Intro

This blog gains its name from the book Steele's Answers published in 1912. It began as an effort to blog through that book, posting each of the Questions and Answers in the book in the order in which they appeared. I began the project on Dec. 10, 2011. I completed it on July 11, 2015. Along the way, I began to also post snippets from Dr. Steele's other writings — and from some other holiness writers of his times. I still do that every once in a while.

Thursday, January 16, 2014

The "Seven Feet of Gravel" Cure

A person suffering from an annual attack of hay fever, having been told that Oliver Wendell Holmes, the poet physician, had effected a cure of that malady in his own case, wrote to that renowned littérateur, inquiring for the antidote. In accordance with his concise and vigorous style, the great humorist replied, "Seven feet of gravel." By this laconic answer he corrected the report of his own cure, and strongly intimated his belief that death is the only specific for that disease. This despair of healing, when once in full possession of its subject, would shut out a further trial of remedies. Unbelief paralyzes the will and destroys the motives to action.

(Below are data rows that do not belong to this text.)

-- ==== Sys2Proof/Machine/Views.lean ====
section
/-! DEFINITION. What registers read as that show the state of a block rather than a stored value (R52, R91, R92, R204, R242, R244,
R272, R306, R308, R340, R400, R434, R461, R464, R485, R503). -/

namespace Sys2Proof.Machine

/-- IRQ_PEND[j] of client n: bit i is set while page 32 j + i has a pending bit routed to the client (R52). -/
def State.irqPend (s : State) (n j : Nat) : Nat :=
  (List.range 32).foldl (fun a i => if s.pagePending (32 * j + i) n then a + 2 ^ i else a) 0

/-- TMB's page: DTIME now, the client's latches, the holdover estimate (R64, R91, R92). -/
def State.viewTmb (s : State) (c o : Nat) : Option Nat :=
  match o with
  | 0x110 => some (dtFrac s.dtime)
  | 0x114 => some (dtNs (kvGet 0 s.nowHold c))
  | 0x118 => some (dtSec (kvGet 0 s.nowHold c) % 2 ^ 32)
  | 0x11C => some (dtSec (kvGet 0 s.nowHold c) / 2 ^ 32 % 65536)
  | 0x138 => some s.hoEst
  | 0x154 => some (dtNs (kvGet 0 s.ppsHold c))
  | 0x158 => some (dtSec (kvGet 0 s.ppsHold c) % 2 ^ 32)
  | 0x15C => some (dtSec (kvGet 0 s.ppsHold c) / 2 ^ 32 % 65536)
  | _ => none

/-- SCH_STAT (R219, R242). -/
def State.schStat (s : State) : Nat :=
  let pool := s.liveRows.filter fun r => (kvFind s.sched.reserved r).isNone
  let formed := s.sched.runs.filter fun e => e.2.phase = .formed && !e.2.lc
  let stuck := formed.any fun e => !s.everFits e.2 && formed.all fun d => d.1 = e.1 || beBefore e.1 e.2 d.1 d.2
  s.sched.reserved.length + pool.length * 2 ^ 7 + (s.bit R.SCH_STAT 14).toNat * 2 ^ 14 + stuck.toNat * 2 ^ 15

/-- Four bytes of a reservation map, for rows 4 i to 4 i + 3 (R242). -/
def mapWord (m : KV Nat) (i : Nat) : Nat :=
  mapByte m (4 * i) + mapByte m (4 * i + 1) * 0x100 + mapByte m (4 * i + 2) * 0x10000 + mapByte m (4 * i + 3) * 0x1000000

/-- Commands of client c that wait for a run of an LC or of a BE figure. -/
def State.queued (s : State) (c : Nat) (lc : Bool) : Nat :=
  (s.sched.queue.filter fun m => m.cid.c.val = c && (match kvFind s.sched.figures m.handle with
    | some l => l.fig.main.lc = lc
    | none => false)).length

/-- SCH's page (R242). -/
def State.viewSch (s : State) (o : Nat) : Option Nat :=
  if o = 0x100 then some s.schStat
  else if 0x280 ≤ o && o < 0x2E8 then some (mapWord s.sched.reserved ((o - 0x280) / 4))
  else if 0x1000 ≤ o then
    let c := (o - 0x1000) / 0x100
    match o % 0x100 with
    | 0x04 => some (s.reservedCount c + min (s.coveredRuns c fun _ _ => true) 63 * 2 ^ 6 +
        (s.sched.degraded.any fun d => d.1 = c).toNat * 2 ^ 12)
    | 0x08 => some (min (s.queued c true) 65535 + min (s.queued c false) 65535 * 65536)
    | _ => none
  else none

/-- CTX's page (R244). -/
def State.viewCtx (s : State) (o : Nat) : Option Nat :=
  if o = 0x104 then some (0x40000 - s.ctxs.length)
  else if 0x1000 ≤ o then
    let c := (o - 0x1000) / 0x10
    match o % 0x10 with
    | 4 => some (s.ctxUse c)
    | 8 => some (s.ctxs.filter fun e => e.2.client = c && e.2.state = 3).length
    | _ => none
  else none

/-- Bytes, or units of T3, that no client is charged for. -/
def State.tierFree (s : State) (t : Nat) : Nat := s.rd (tierCap t) - sumClients fun c => s.rd (tqUse c t)

/-- TIER's page (R204). -/
def State.viewTier (s : State) (o : Nat) : Option Nat :=
  match o with
  | 0x128 => some (s.tierFree 1)
  | 0x130 => some (s.tierFree 2)
  | 0x138 => some (s.tierFree 3)
  | _ =>
    if 0x1000 ≤ o && o % 0x100 = 0x48 then
      let c := (o - 0x1000) / 0x100
      let above (t : Nat) : Nat := (decide (s.rd (tqMax c t) < s.rd (tqUse c t))).toNat
      some (above 1 + above 2 * 2 + above 3 * 4)
    else none

/-- Does a client journal: its DJ_CTL.EN is set, or a run of it is still journalled (R265, R272)? -/
def State.journals? (s : State) (n : Nat) : Bool :=
  s.bit (R.DJ_CTL n) 0 || s.sched.runs.any fun e => e.2.client = n && e.2.journalled && e.2.live

/-- DET's page (R272). -/
def State.viewDet (s : State) (o : Nat) : Option Nat :=
  if o = 0x100 then
    some (((List.range 16).any s.journals?).toNat + (s.journals.any fun e => e.2.replay.isSome).toNat * 2)
  else if 0x1000 ≤ o && o % 0x100 = 0x2C then
    let n := (o - 0x1000) / 0x100
    some (putBits (s.rd (R.DJ_STAT n)) 0 0 (s.journals? n).toNat)
  else none

/-- The word of the log shown at a page offset of the window (R453, R461). -/
def State.errWord (s : State) (o : Nat) : Nat :=
  match kvFind s.err.ring (1024 * s.fld R.ERR_WIN 1 0 + (o - 0x8000) / 32) with
  | some r => ofLe ((r.bytes.drop (o % 32 / 4 * 4)).take 4)
  | none => 0

/-- ERR's page (R461). -/
def State.viewErr (s : State) (o : Nat) : Option Nat :=
  if o = 0x104 then
    some ((decide (4096 ≤ s.rd R.ERR_HEAD - s.rd R.ERR_TAIL)).toNat + (s.bit R.ERR_STAT 1).toNat * 2 + s.err.queue.length * 4)
  else if 0x8000 ≤ o then some (s.errWord o)
  else none

/-- SEC's page: the identity, the unlock, and the client's latch of the measurements (R478, R480, R485). -/
def State.viewSec (s : State) (c o : Nat) : Option Nat :=
  let latch := kvGet [] s.measHold c
  if o = 0x120 then
    some (min (s.sched.runs.filter fun e => e.2.phase.working && e.2.gen ≠ s.rd R.SEC_RIGHTS_GEN).length 255)
  else if o = 0x138 then some (if s.bit R.SEC_STAT 2 then s.sec.endsAt - s.msr.count else 0)
  else if 0x140 ≤ o && o < 0x160 then some (ofLe ((s.identity.drop (o - 0x140)).take 4))
  else if o = 0x188 then some (latch.getD 16 0)
  else if 0x1C0 ≤ o && o < 0x200 then some (latch.getD ((o - 0x1C0) / 4) 0)
  else none

/-- NOR's page: what the endpapers, the selector records and the counts say (R503). -/
def State.viewNor (s : State) (o : Nat) : Option Nat :=
  let seq (back : Bool) : Nat := if s.bit R.NOR_STAT (if back then 3 else 2) then (s.endpaper back).seq else 0
  match o with
  | 0x104 => some (s.rollbackNow % 2048)
  | 0x108 => some (seq false)
  | 0x10C => some s.nor.front.svn
  | 0x110 => some s.nor.front.fwver
  | 0x114 => some (seq true)
  | 0x118 => some s.nor.back.svn
  | 0x11C => some s.nor.back.fwver
  | 0x128 => some (min s.nor.attempts.length 3)
  | 0x130 => some (s.nor.erases.foldl (fun a e => max a e.2) 0 % 2 ^ 24)
  | _ =>
    if 0x140 ≤ o && o < 0x160 then some (ofLe (((s.endpaper s.runsBack).bodyDigest.drop (o - 0x140)).take 4)) else none

/-- The bank that a client has selected on the page of a memory device (R464). -/
def State.viewMem (s : State) (c p o : Nat) : Option Nat :=
  if o = 0x13C then some (kvGet 0 s.devs.banks ((p - 0x10) * 65536 + s.fld (banked c (R.MEM_BANK_SEL p)) 10 0)) else none

/-- The die that a client has selected on the page of channel die n: its channel times 17 plus its position (R306). -/
def State.dieSel (s : State) (c n : Nat) : Nat :=
  let v := s.rd (banked c (R.QDI_DIE_SEL n))
  bits v 2 0 * 17 + bits v 12 8

/-- The erase counts of the selected die's blocks, lowest and highest; a block of which none is listed counts 0 (R289, R306). -/
def State.dieWear (s : State) (n d : Nat) : Nat × Nat :=
  let l := (s.ftl.ec.filter fun e => e.1 / 2 ^ 24 = n && e.1 % 2 ^ 24 / 10280 = d).map fun e => e.2 / 10
  let hi := l.foldl max 0
  (if l.length < 10280 then 0 else l.foldl min hi, hi)

/-- The pages of the channel dies; a quire is short that lacks a block on one of the 16 in-service positions of each channel (R283, R306). -/
def State.viewQdi (s : State) (c n o : Nat) : Option Nat :=
  let d := s.dieSel c n
  let x := s.die n d
  match o with
  | 0x100 =>
    let up := (List.range 8).foldl (fun a i => a + (s.chanUp (8 * n + i)).toNat * 2 ^ i) 0
    some (putBits (s.rd (R.QDI_STAT n)) 7 0 up)
  | 0x108 => some (x.status + x.reserve * 65536)
  | 0x10C => some (min (s.dieWear n d).1 65535 + min (s.dieWear n d).2 65535 * 65536)
  | 0x110 => some (x.grown + x.factory * 65536)
  | 0x114 =>
    let opened := (s.ftl.quires.filter fun e => e.1 / 65536 = n && e.2.phase = .opened).length
    let short := (s.ftl.dead.any fun e => e.1 / 136 / 65536 = n) || s.ftl.quires.any fun e => e.1 / 65536 = n && e.2.phase ≠ .free &&
      e.2.dies.length < 128
    some (s.freeQuires n + min opened 255 * 65536 + short.toNat * 2 ^ 24)
  | 0x14C => some (min (s.spread n) 65535)
  | _ => none

/-- HIF_STAT (R434): RB# low, an attention pending, a pattern in progress. -/
def State.hifStat (s : State) : Nat :=
  s.sys.low.toNat + (decide (s.attnWanted ≠ .no)).toNat * 2 + (s.sys.patternEnd.any fun t => decide (s.etime < t)).toNat * 4

/-- What the register at offset o of page p shows client c, when it shows more than a stored value. -/
def State.view (s : State) (c p o : Nat) : Option Nat :=
  match typeCode p with
  | 0x02 => if o = 0x104 && s.sys.phaseHidden then some 1 else none
  | 0x04 => s.viewTmb c o
  | 0x06 => if 0x8000 ≤ o && 0x20 ≤ o % 0x800 then some (s.irqPend ((o - 0x8000) / 0x800) (o % 0x800 / 4 - 8)) else none
  | 0x07 => if o = 0x108 then some s.hifStat else none
  | 0x08 => s.viewSch o
  | 0x09 => if 0x1000 ≤ o && o < 0x9000 && o % 0x800 = 0 then some (s.liveRd (p * 0x10000 + o)) else none
  | 0x0A => s.viewCtx o
  | 0x0B => s.viewTier o
  | 0x0C => s.viewDet o
  | 0x0D => s.viewErr o
  | 0x0F => s.viewSec c o
  | 0x10 => s.viewNor o
  | 0x20 | 0x21 => s.viewMem c p o
  | 0x30 => if o = 0x110 then some (s.liveRd (p * 0x10000 + o)) else none
  | 0x40 => if o = 0x100 then some (putBits (s.rd (p * 0x10000 + o)) 6 6 (s.chanUp (p - 0x98)).toNat) else none
  | 0x41 => s.viewQdi c (p - 0xB8) o
  | 0x42 =>
    if o = 0x100 && s.phase 5 then some (putBits (s.rd R.FTL_STAT) 1 0 2)
    else if o = 0x118 then some (min s.life 255) else if o = 0x128 then some s.slcUsed else none
  | 0x60 =>
    if o = 0x104 then some (s.fld R.SPT_STAT 1 0 + s.timeUsable.toNat * 4 + (!s.spt.launched.isEmpty).toNat * 8) else none
  | _ => none

/-- The whole value of a register as client c reads it. -/
def State.show (s : State) (c p : Nat) (h : RegHit) : Nat := (s.view c p h.base).getD (s.rd (regKey c p h))

end Sys2Proof.Machine
end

It was an evil day when Christianity was blighted by that admixture of pagan philosophy which teaches the eternity of matter and its inherent, essential, and ineradicable sinfulness; and that the human spirit, so long as it is encased therein, must bear the taint of its polluted envelope. Down through the Christian ages this pagan element has wrought its baneful work, responding to every cry for the complete cure of sin, "Seven feet of gravel." This dreadful answer belittles the glorious Gospel, discrowns its Author, and dishonours His successor, the Holy Comforter and Sanctifier. It dwarfs and degrades the Gospel because it makes it, in respect to entire sanctification, as great a failure as the Law (Heb. x. 1-3). Especially note the contrast between Heb. vii. 19, and vii. 25. It discrowns Christ, because it ascribes a greater power to death, making it exterminate that inbred sin which had successfully defied His grace; and absurdly making an effect annihilate its cause. It dishonours the Holy Spirit, called Holy because it is His office to make believers perfectly holy — by making death usurp His office, and accomplish a work which had baffled His power.

Mile-Stone Papers, Part 1, Chapter 12.